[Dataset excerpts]
-- ==== Sys2Proof/Machine/Ckpt.lean ====
section
/-! DEFINITION. Checkpoints (14_faults_and_recovery R461 to R480): the image, the arm check, the copy, the replica that is
received, and the restore. -/

namespace Sys2Proof.Machine

/-! ## The image (R462 to R464) -/

/-- Bytes of the residue area. -/
def resBytes (s : State) : Nat := (areaOf s 3).nb * bankBytes s
/-- Bytes of the persistent area. -/
def persBytes (s : State) : Nat := (areaOf s 4).nb * bankBytes s

/-- The bytes of area x. -/
def areaBytes (s : State) (x : Nat) : List Byte :=
  let r := areaRange s x
  readBytes s.pool.mem r.1 (r.2 - r.1)

/-- The words of a scale slot, 72 bytes (R83, R463). -/
def scaleBytes (r : ScaleRec) : List Byte := wordsBytes ((List.range 18).map r.word)

/-- The image's bytes 0x100 to 0x7FFF (R463). -/
def ckptRegs (s : State) : List Byte :=
  ((List.range 4096).flatMap fun f => leBytes 2 (flagGet s f).toNat) ++
    ((List.range 6).flatMap fun c => (List.range 64).flatMap fun d => wordsBytes (descGet s (c + 1) d).toList) ++
    ((List.range 64).flatMap fun n => wordBytes (if n = 0 ∨ (60 ≤ n ∧ n ≤ 62) then 0 else sreg s n)) ++
    ((List.range 64).flatMap fun n => scaleBytes (scaleGet s n)) ++
    ((List.range 64).flatMap fun n => leBytes 8 (crGet s n).toNat) ++ List.replicate 6656 0

/-- The image's bytes from 0x100 on (R463). -/
def ckptBody (s : State) : List Byte := ckptRegs s ++ areaBytes s 3 ++ areaBytes s 4

/-- Piece k of an image. -/
def pieceOf (img : List Byte) (k : Nat) : List Byte := (img.drop (256 * k)).take 256

/-- The CRC of piece k (R464). -/
def pieceCrc (k : Nat) (bs : List Byte) : Nat := crc64 (leBytes 4 (256 * k) ++ bs)

/-- The digest over pieces 1 on of a body, the first of them piece k; at most n pieces (R464). -/
def digestFrom : Nat → Nat → List Byte → Nat
  | 0, _, _ => 0
  | n + 1, k, bs => if bs.isEmpty then 0 else (pieceCrc k (bs.take 256) + digestFrom n (k + 1) (bs.drop 256)) % 2 ^ 64

/-- The digest of a body (R464). -/
def digestOf (body : List Byte) : Nat := digestFrom (body.length / 256 + 1) 1 body

/-- The 256-byte header (R462). -/
def ckptHeader (s : State) (snap : Bool) (seq beat digest : Nat) : List Byte :=
  let h := [0x50, 0x44, 0x43, 0x4B] ++ leBytes 2 1 ++ leBytes 2 (b2n snap) ++ leBytes 2 s.job.id.toNat ++
    leBytes 2 s.job.rank.toNat ++ leBytes 2 seq ++ leBytes 2 0 ++ leBytes 4 beat ++ wordBytes (configIdWord s) ++
    leBytes 4 (ckptLen s) ++ leBytes 4 (resBytes s) ++ leBytes 4 (persBytes s) ++ leBytes 4 0 ++ leBytes 8 digest ++
    leBytes 32 s.img.cur.hash ++ List.replicate 172 (0 : Byte)
  h ++ wordBytes (crc32c h)

/-- Field of n bytes at offset o of a header. -/
def hdrField (h : List Byte) (o n : Nat) : Nat := leNat ((h.drop o).take n)

/-- HCRC of a header is correct (R462). -/
def hcrcOk (h : List Byte) : Bool := crc32c (h.take 252) == word (hdrField h 0xFC 4)

/-! ## Slots (R461) -/

/-- CKPT_AREA.BASE. -/
def ckptBase (s : State) : Nat := wfld s.ckpt.area 23 0
/-- First byte of the REPLICA slot. -/
def replicaBase (s : State) : Nat := ckptBase s + ckptLen s
/-- Bytes lo to hi touch the REPLICA slot of a checkpoint area that is set aside (R461, R473). -/
def hitsReplica (s : State) (lo hi : Nat) : Bool :=
  (s.ckpt.arm || s.ckpt.rcv) && decide (replicaBase s ≤ hi) && decide (lo < replicaBase s + ckptLen s)
/-- Bytes lo to hi lie in the REPLICA slot. -/
def inReplica (s : State) (lo hi : Nat) : Bool :=
  decide (replicaBase s ≤ lo) && decide (hi < replicaBase s + ckptLen s)

/-! ## Arming (R465, R466) -/

/-- The arm check ends in a state; every state but ARMED sets ARM back to 0 (R465). -/
def armEnd (state : Nat) (s : State) : State :=
  { s with ckpt := { s.ckpt with state := state, arm := state == 2, probe := none } }

/-- Chip and core of a register laid out as CKPT_PARTNER. -/
def chipOf (w : Word) : Nat := wfld w 31 20
/-- Core of such a register. -/
def coreOf (w : Word) : Nat := wfld w 19 8

/-- The arm check starts: range, then the PROBE to the partner (R465). Without a route the PROBE is not sent (R353). -/
def armStart (s : State) : State :=
  let l := ckptLen s
  let b := ckptBase s
  if b % 256 ≠ 0 || !inArea s 1 b (b + 2 * l - 1) then armEnd 0xB s
  else
    let (tag, s) := freshTag s
    let chip := chipOf s.ckpt.partner
    let p := { PktSpec.to s 0xC chip (fabAddr chip 3 (coreOffset (coreOf s.ckpt.partner) 0)) with tagx := tag }
    let s := match queuePacket p s.clock.ek none none s with
      | some t => t
      | none => s
    { s with ckpt := { s.ckpt with state := 1, arm := true, probe := some s.clock.refc } }

/-- A PROBER of the partner answers the arm check (R465). -/
def armAnswer (payload : List Byte) (s : State) : State :=
  let feed := hdrField payload 15 1
  let same := feed == s.straps.feed.toNat
  if hdrField payload 4 1 ≠ structId s.cfg then armEnd 0xA s
  else if same && !s.ckpt.sameAck then armEnd 8 s
  else
    let t := armEnd 2 s
    { t with ckpt := { t.ckpt with sameFeed := same } }

/-- ARM_PROBE_TIMEOUT: no PROBER within one slow tick of the PROBE (R465). -/
def execArmProbeTimeout (s : State) : Host.Outcome State Fault Refusal :=
  match s.ckpt.probe with
  | some r => if s.ckpt.state = 1 ∧ s.clock.refc ≥ r + 100000 then .next (armEnd 9 s) else .next s
  | none => .next s

/-! ## The stop (R468 to R471) -/

/-- Clk of 4 µs at the level in force (R469). -/
def fourMicro (s : State) : Nat := [2000, 3600, 5200, 6000].getD s.pwr.level.toNat 2000

/-- Clk of a self-test (R487). -/
def testClk (s : State) (cmd : Nat) : Nat :=
  let pool := if s.cfg.wide then 32768 else 16384
  match cmd with
  | 1 => 262144
  | 2 => 65536
  | 3 => pool
  | _ => 262144 + 65536 + pool

/-- NB (R469, R487); the test is the one that the stop took at E0. -/
def stopBeats (s : State) : Nat :=
  let c := ckptLen s / 64
  let t := match s.st.stopTest with
    | some cmd => testClk s cmd + 1024 + c
    | none => 0
  ceilDiv (c + fourMicro s + 4 + t) (max 1 s.issue.beatLen)

/-- An array holds an open tile (R190). -/
def arrayOpen (s : State) : Bool := s.mxa.isOpen || s.mxb.isOpen || s.mxa.run.isSome || s.mxb.run.isSome

/-- Every instruction issued before the mark has completed and nothing of theirs waits to leave (R189, R334). -/
def workDone (s : State) : Bool :=
  enginesIdle s && s.mov.fab.isEmpty && s.mov.gath.isNone && s.mov.acmp.isNone && s.fab.txq.isEmpty

/-- The entry checks of a stop (R468): the first fault code with ARG1. -/
def stopFault (s : State) (snap : Bool) : Option (Nat × Nat) :=
  if arrayOpen s then some (0x0B, 0)
  else match firstBusyChan s with
    | some c => some (0x10, c)
    | none =>
      if !s.fab.outst.isEmpty || !s.fab.recv.isEmpty then some (0x11, 0)
      else if (!snap && s.ckpt.state != 2) || (snap && !wbit s.ckpt.snap 0) then some (0xA1, 0)
      else none

/-- CKPT_STOP_ENTRY: the work before the mark is done: entry checks, Hold with HWHY checkpoint, NB (R468, R469). -/
def execCkptStopEntry (s : State) : Host.Outcome State Fault Refusal :=
  match s.issue.stop with
  | .ckptWait snap e0 edges =>
    if !workDone s || halted s then .next s
    else match stopFault s snap with
      | some (code, a) =>
        let c : FaultCtx := if code = 0x0B then FaultCtx.none else ⟨none, none, none, ckptStatusWord s, word a⟩
        .next (raise (byte code) c s)
      | none =>
        .next { s with
          pwr := { s.pwr with state := 2, hwhy := 1 }
          issue := { s.issue with stop := .ckptReady snap e0 edges (stopBeats s) } }
  | _ => .next s

/-- The copy starts at E1 (R468): LVALID 0; the image is read, with the checks of flags and descriptors (R112, R322) and of the
pool words (R277), and the LOCAL slot written. A bad word faults, and what lies before it in the image stands in the LOCAL slot. -/
def copyStart (snap : Bool) (nb : Nat) (s : State) : State :=
  let s := { s with ckpt := { s.ckpt with lvalid := s.ckpt.lvalid && snap } }
  match critReads (s.flagUpset ++ s.descUpset) s with
  | (t, false) => t
  | (s, true) =>
    let body := ckptBody s
    let a3 := (areaRange s 3).1
    let a4 := (areaRange s 4).1
    let (s, bad3) := touchRange a3 (resBytes s) s
    let (s, bad4) := touchRange a4 (persBytes s) s
    let before := match bad3, bad4 with
      | some w, _ => some (w, 32512 + (w - a3))
      | none, some w => some (w, 32512 + resBytes s + (w - a4))
      | none, none => none
    match before with
    | some (w, n) =>
      let t := if snap then s else (poolWrite false (ckptBase s + 256) (body.take n) s).1
      raise 0x40 (FaultCtx.args w 0xB) t
    | none =>
      let seq := if snap then s.ckpt.lseq.toNat else (s.ckpt.lseq + 1).toNat
      let dig := digestOf body
      let img := ckptHeader s snap seq (s.s63.toNat + nb) dig ++ body
      let s := if snap then s else (poolWrite false (ckptBase s) img s).1
      { s with ckpt := { s.ckpt with state := 3, copy := some ⟨snap, img, 1, 0, false, false, seq, dig⟩ } }

/-- The copy of a stop that has passed E1 in this clk starts, at the clk's end (R23, R468). -/
def copyBegin (s : State) : State :=
  match s.issue.stop with
  | .ckptCopy snap _ _ nb => if s.ckpt.copy.isNone && !halted s && !faulting s then copyStart snap nb s else s
  | _ => s

/-- The pieces of a copy. -/
def Copy.pieces (c : Copy) : Nat := c.image.length / 256

/-- The packet of piece k of a copy (R472). -/
def copyPut (c : Copy) (k : Nat) (s : State) : State :=
  let tgt := if c.snap then s.ckpt.snap else s.ckpt.partner
  let base := if c.snap then wfld s.ckpt.sbase 23 0 else wfld s.ckpt.pbase 23 0
  let chip := chipOf tgt
  let (tag, s) := freshTag s
  let p := { PktSpec.to s 1 chip (fabAddr chip 1 (coreOffset (coreOf tgt) (base + ckptLen s + 256 * k))) with
    tagx := tag, j := k, payload := pieceOf c.image k }
  match queuePacket p s.clock.ek (some ⟨tag, 1, 3, 0, k, 256⟩) none s with
  | some t => t
  | none => raise 0x60 (FaultCtx.args chip 1) s

/-- The next packet of a copy: data pieces in order, then the header once they are acknowledged (R468, R472). -/
def copyAsk (s : State) : Option State :=
  match s.ckpt.copy with
  | none => none
  | some c =>
    if !requestRoom s false then none
    else if c.sent < c.pieces then
      some (copyPut c c.sent { s with ckpt := { s.ckpt with copy := some { c with sent := c.sent + 1 } } })
    else if !c.hdrSent && decide (c.acked + 1 ≥ c.pieces) then
      some (copyPut c 0 { s with ckpt := { s.ckpt with copy := some { c with hdrSent := true } } })
    else none

/-- Commit (R468 step 5, R471, R223); the self-test that the stop took starts (R487). -/
def copyCommit (c : Copy) (s : State) : State :=
  let k := { s.ckpt with copy := none, state := if s.ckpt.arm then 2 else 0 }
  let k := if c.snap then k else
    { k with lvalid := true, lseq := BitVec.ofNat 16 c.seq, ldig := BitVec.ofNat 64 c.digest }
  let stop := match s.issue.stop with
    | .ckptCopy sn e0 ed nb => Stop.ckptDone sn e0 ed nb
    | x => x
  let st := match s.st.stopTest with
    | some cmd => { s.st with stopTest := none, run := some (cmd, true), state := 2 }
    | none => s.st
  lowerLate { s with ckpt := k, ocache := [], ocUpset := [], issue := { s.issue with stop := stop }, st := st }

/-- The acknowledgement of piece k of a copy (R468). -/
def copyAck (k : Nat) (s : State) : State :=
  match s.ckpt.copy with
  | none => s
  | some c =>
    if k = 0 then copyCommit c s
    else { s with ckpt := { s.ckpt with copy := some { c with acked := c.acked + 1 } } }

/-! ## The replica (R473) -/

/-- A source may reach the REPLICA slot (R473). -/
def replicaOk (s : State) (chip core job : Nat) : Bool :=
  s.ckpt.rcv && chip == chipOf s.ckpt.src && core == coreOf s.ckpt.src && job == s.ckpt.srcJob.toNat

/-- The cause of a failed replica check (R460, R473): 0 none. -/
def replicaCause (s : State) (h : List Byte) : Nat :=
  let rx := s.ckpt.rx.getD ([], 0)
  if !hcrcOk h then 1
  else if !((List.range (ckptLen s / 256 - 1)).all fun i => rx.1.contains (i + 1)) then 2
  else if rx.2 ≠ hdrField h 0x28 8 then 3 else 0

/-- The header of a replica arrives (R473). -/
def replicaHeader (h : List Byte) (s : State) : State :=
  let c := replicaCause s h
  if c = 0 then
    { s with ckpt := { s.ckpt with rvalid := true, rxbad := false, rx := none, rseq := BitVec.ofNat 16 (hdrField h 0x0C 2)
                                   rdig := BitVec.ofNat 64 (hdrField h 0x28 8) } }
  else
    let t := { s with ckpt := { s.ckpt with rxbad := true, rx := none } }
    logError 0xA4 ⟨none, none, none, ckptStatusWord t, word (chipCore (chipOf s.ckpt.src) (coreOf s.ckpt.src) + c)⟩ t

/-- A data piece of a replica arrives; a piece that is there already begins a new copy (R473; log 25). -/
def replicaPiece (k : Nat) (bs : List Byte) (s : State) : State :=
  let x := pieceCrc k bs
  let rx := match s.ckpt.rx with
    | some (ks, d) => if ks.contains k then ([k], x) else (k :: ks, (d + x) % 2 ^ 64)
    | none => ([k], x)
  { s with ckpt := { s.ckpt with rx := some rx, rvalid := false } }

/-- A write of a whole piece of the REPLICA slot is taken as that piece (R473). -/
def replicaTake (lo : Nat) (bs : List Byte) (s : State) : State :=
  let o := lo - replicaBase s
  if o % 256 ≠ 0 || bs.length ≠ 256 then s else if o = 0 then replicaHeader bs s else replicaPiece (o / 256) bs s

/-! ## Restore (R479, R480) -/

/-- The core may take a restore command (R479). -/
def restoreReady (s : State) : Bool :=
  (s.pwr.state == 1 || s.pwr.state == 2) && (List.range 9).all (fun k => stepDone s (k + 1)) && queuesEmpty s &&
    s.ckpt.copy.isNone && s.ckpt.restore.isNone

### EXERCISE DIRECTIONS
Every line above from the line with "def armAnswer (payload" to the line with "force (R469). -/", both included, must be reproduced exactly, and no other line may appear.

### ANSWER BOX
def armAnswer (payload : List Byte) (s : State) : State :=
  let feed := hdrField payload 15 1
  let same := feed == s.straps.feed.toNat
  if hdrField payload 4 1 ≠ structId s.cfg then armEnd 0xA s
  else if same && !s.ckpt.sameAck then armEnd 8 s
  else
    let t := armEnd 2 s
    { t with ckpt := { t.ckpt with sameFeed := same } }

/-- ARM_PROBE_TIMEOUT: no PROBER within one slow tick of the PROBE (R465). -/
def execArmProbeTimeout (s : State) : Host.Outcome State Fault Refusal :=
  match s.ckpt.probe with
  | some r => if s.ckpt.state = 1 ∧ s.clock.refc ≥ r + 100000 then .next (armEnd 9 s) else .next s
  | none => .next s

/-! ## The stop (R468 to R471) -/

/-- Clk of 4 µs at the level in force (R469). -/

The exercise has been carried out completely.